Collected data entries:

════════

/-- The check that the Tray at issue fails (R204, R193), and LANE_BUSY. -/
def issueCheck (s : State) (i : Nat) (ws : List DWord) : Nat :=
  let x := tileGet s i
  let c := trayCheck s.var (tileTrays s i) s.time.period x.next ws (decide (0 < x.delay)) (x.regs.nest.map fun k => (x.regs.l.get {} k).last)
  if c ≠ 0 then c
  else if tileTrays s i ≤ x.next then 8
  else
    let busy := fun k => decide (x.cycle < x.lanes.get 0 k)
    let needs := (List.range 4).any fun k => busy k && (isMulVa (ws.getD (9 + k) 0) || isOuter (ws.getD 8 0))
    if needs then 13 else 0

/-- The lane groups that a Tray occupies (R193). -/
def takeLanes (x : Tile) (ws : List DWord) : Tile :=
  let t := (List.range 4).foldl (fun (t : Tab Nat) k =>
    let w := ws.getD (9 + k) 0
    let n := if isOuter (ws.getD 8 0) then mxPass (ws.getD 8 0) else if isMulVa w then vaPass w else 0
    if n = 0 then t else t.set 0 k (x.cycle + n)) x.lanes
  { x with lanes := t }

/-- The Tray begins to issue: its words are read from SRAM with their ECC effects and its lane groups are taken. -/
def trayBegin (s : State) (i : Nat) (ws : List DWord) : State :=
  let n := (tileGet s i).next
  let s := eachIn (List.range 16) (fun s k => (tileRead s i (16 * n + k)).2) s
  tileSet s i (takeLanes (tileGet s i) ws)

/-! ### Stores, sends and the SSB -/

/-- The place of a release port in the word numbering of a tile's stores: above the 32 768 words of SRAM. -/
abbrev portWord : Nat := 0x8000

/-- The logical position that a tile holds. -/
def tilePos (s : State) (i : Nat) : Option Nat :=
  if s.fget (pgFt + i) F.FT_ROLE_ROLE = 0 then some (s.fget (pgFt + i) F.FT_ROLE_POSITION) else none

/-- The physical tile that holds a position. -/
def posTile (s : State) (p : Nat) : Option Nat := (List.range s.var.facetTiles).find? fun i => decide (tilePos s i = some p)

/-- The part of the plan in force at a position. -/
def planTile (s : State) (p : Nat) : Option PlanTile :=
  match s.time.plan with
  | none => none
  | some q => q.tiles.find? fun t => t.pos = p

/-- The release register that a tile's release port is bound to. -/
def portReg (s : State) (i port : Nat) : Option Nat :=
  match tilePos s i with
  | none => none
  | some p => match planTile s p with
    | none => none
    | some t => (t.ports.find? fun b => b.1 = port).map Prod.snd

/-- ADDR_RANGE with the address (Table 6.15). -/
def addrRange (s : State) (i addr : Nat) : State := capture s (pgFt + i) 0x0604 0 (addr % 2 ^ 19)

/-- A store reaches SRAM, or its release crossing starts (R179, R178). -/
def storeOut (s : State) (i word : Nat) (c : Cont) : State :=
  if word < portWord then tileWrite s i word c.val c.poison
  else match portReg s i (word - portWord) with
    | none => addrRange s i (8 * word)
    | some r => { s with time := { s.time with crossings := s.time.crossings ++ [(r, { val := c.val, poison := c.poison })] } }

════════

WHAT IS REQUIRED: Each entry should be reproduced in the output exactly.

RESPONSE TO THE TASK:
/-- The check that the Tray at issue fails (R204, R193), and LANE_BUSY. -/
def issueCheck (s : State) (i : Nat) (ws : List DWord) : Nat :=
  let x := tileGet s i
  let c := trayCheck s.var (tileTrays s i) s.time.period x.next ws (decide (0 < x.delay)) (x.regs.nest.map fun k => (x.regs.l.get {} k).last)
  if c ≠ 0 then c
  else if tileTrays s i ≤ x.next then 8
  else
    let busy := fun k => decide (x.cycle < x.lanes.get 0 k)
    let needs := (List.range 4).any fun k => busy k && (isMulVa (ws.getD (9 + k) 0) || isOuter (ws.getD 8 0))
    if needs then 13 else 0

/-- The lane groups that a Tray occupies (R193). -/
def takeLanes (x : Tile) (ws : List DWord) : Tile :=
  let t := (List.range 4).foldl (fun (t : Tab Nat) k =>
    let w := ws.getD (9 + k) 0
    let n := if isOuter (ws.getD 8 0) then mxPass (ws.getD 8 0) else if isMulVa w then vaPass w else 0
    if n = 0 then t else t.set 0 k (x.cycle + n)) x.lanes
  { x with lanes := t }

/-- The Tray begins to issue: its words are read from SRAM with their ECC effects and its lane groups are taken. -/
def trayBegin (s : State) (i : Nat) (ws : List DWord) : State :=
  let n := (tileGet s i).next
  let s := eachIn (List.range 16) (fun s k => (tileRead s i (16 * n + k)).2) s
  tileSet s i (takeLanes (tileGet s i) ws)

/-! ### Stores, sends and the SSB -/

/-- The place of a release port in the word numbering of a tile's stores: above the 32 768 words of SRAM. -/
abbrev portWord : Nat := 0x8000

/-- The logical position that a tile holds. -/
def tilePos (s : State) (i : Nat) : Option Nat :=
  if s.fget (pgFt + i) F.FT_ROLE_ROLE = 0 then some (s.fget (pgFt + i) F.FT_ROLE_POSITION) else none

/-- The physical tile that holds a position. -/
def posTile (s : State) (p : Nat) : Option Nat := (List.range s.var.facetTiles).find? fun i => decide (tilePos s i = some p)

/-- The part of the plan in force at a position. -/
def planTile (s : State) (p : Nat) : Option PlanTile :=
  match s.time.plan with
  | none => none
  | some q => q.tiles.find? fun t => t.pos = p

/-- The release register that a tile's release port is bound to. -/
def portReg (s : State) (i port : Nat) : Option Nat :=
  match tilePos s i with
  | none => none
  | some p => match planTile s p with
    | none => none
    | some t => (t.ports.find? fun b => b.1 = port).map Prod.snd

/-- ADDR_RANGE with the address (Table 6.15). -/
def addrRange (s : State) (i addr : Nat) : State := capture s (pgFt + i) 0x0604 0 (addr % 2 ^ 19)

/-- A store reaches SRAM, or its release crossing starts (R179, R178). -/
def storeOut (s : State) (i word : Nat) (c : Cont) : State :=
  if word < portWord then tileWrite s i word c.val c.poison
  else match portReg s i (word - portWord) with
    | none => addrRange s i (8 * word)
    | some r => { s with time := { s.time with crossings := s.time.crossings ++ [(r, { val := c.val, poison := c.poison })] } }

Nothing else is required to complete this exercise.